Your answer should be the lines below from the one with "t.amiPol == pol &&" to the one with "theorem test_famOk_refuses_other_families : famOk", both included, given again exactly and with nothing added.

Saved data entries
#####
-- ==== Sys2Proof/Tests/Slice0.lean ====
section
/-! SUPPORT. Tests of the model against the spec's own encodings and vectors (30_encoding.md, 43_crc32.md
R198, 95_test_vectors.md), and for every statement with hypotheses a state that meets them. -/

namespace Sys2Proof.Tests

open Sys2Proof.Machine

-- One theorem at a time: run side by side, these many small kernel evaluations need too many threads.
set_option Elab.async false

/-! ## Helpers -/

/-- The state after reset with 64-bit and 256-sample buffers and `SPB = 4`. -/
def base : State := { State.reset with params := ⟨64, 256⟩, spb := 4 }

/-- A bit sequence from digits. -/
def bits (l : List Nat) : List Bit := l.map fun x => x == 1

/-- The same waveform from rationals. -/
def wave (l : List ℚ) : List Sample := l.map Sample.ofRat

/-- `s` with a bit input. -/
def loadBits (s : State) (l : List Bit) : State :=
  { s with inBits := numbered 0 l, inBlen := BitVec.ofNat 32 l.length }

/-- `s` with a waveform as input. -/
def loadWave (s : State) (l : List Sample) : State :=
  { s with inSamp := numbered 0 l, inSlen := BitVec.ofNat 32 l.length }

/-- The bits, ERR and CODE a command leaves. -/
def bitResult : Result → Option (List Bit × Bool × Code)
  | .next t =>
    match t.outBits.readSeq 0 t.outBlen.toNat with
    | .ok l => some (l, t.err, t.code)
    | .error _ => none
  | _ => none

/-- A command leaves these bits with ERR = 0 and CODE = OK. -/
def gives (r : Result) (l : List Nat) : Bool := bitResult r == some (bits l, false, .ok)

/-- A command leaves a waveform equal to this one as real numbers, this polarity, and CODE = OK. -/
def givesWave (r : Result) (l : List Sample) (pol : Bool) : Bool :=
  match r with
  | .next t =>
    match t.outSamp.readSeq 0 t.outSlen.toNat with
    | .ok m => m.length == l.length && (m.zip l).all (fun x => x.1.sameValue x.2) && t.amiPol == pol &&
        t.code == .ok
    | .error _ => false
  | _ => false

/-- STATUS after a step. -/
def statusOf : Result → Option Word
  | .next t => some t.statusWord
  | _ => none

/-- `A3` and `A1` for `V = 1` (R140). -/
def a3 : Sample := Sample.invSqrtTwo
def a1 : Sample := a3.scale (1 / 3)

/-- The bits of some octets, each most significant bit first (R53). -/
def octetBits (l : List Nat) : List Bit :=
  l.flatMap fun v => (List.range 8).map fun t => v.testBit (7 - t)

/-! ## Well-formed words (R70, R71, R73, R74): one ill-formed word for each check -/

theorem test_rsvOk_refuses_a_reserved_bit : rsvOk 0x00000110#32 = false ∧ rsvOk 0x80000010#32 = false := by decide
theorem test_famOk_refuses_other_families : famOk 0x00000000#32 = false ∧ famOk 0x00000060#32 = false := by decide
theorem test_fnOk_refuses_missing_functions : fnOk 0x00000017#32 = false ∧ fnOk 0x00000028#32 = false := by decide
theorem test_wordWellFormed_accepts : wordWellFormed 0x00000027#32 = true := by decide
#####
#### Response area:
    | .ok m => m.length == l.length && (m.zip l).all (fun x => x.1.sameValue x.2) && t.amiPol == pol &&
        t.code == .ok
    | .error _ => false
  | _ => false

/-- STATUS after a step. -/
def statusOf : Result → Option Word
  | .next t => some t.statusWord
  | _ => none

/-- `A3` and `A1` for `V = 1` (R140). -/
def a3 : Sample := Sample.invSqrtTwo
def a1 : Sample := a3.scale (1 / 3)

/-- The bits of some octets, each most significant bit first (R53). -/
def octetBits (l : List Nat) : List Bit :=
  l.flatMap fun v => (List.range 8).map fun t => v.testBit (7 - t)

/-! ## Well-formed words (R70, R71, R73, R74): one ill-formed word for each check -/

theorem test_rsvOk_refuses_a_reserved_bit : rsvOk 0x00000110#32 = false ∧ rsvOk 0x80000010#32 = false := by decide
theorem test_famOk_refuses_other_families : famOk 0x00000000#32 = false ∧ famOk 0x00000060#32 = false := by decide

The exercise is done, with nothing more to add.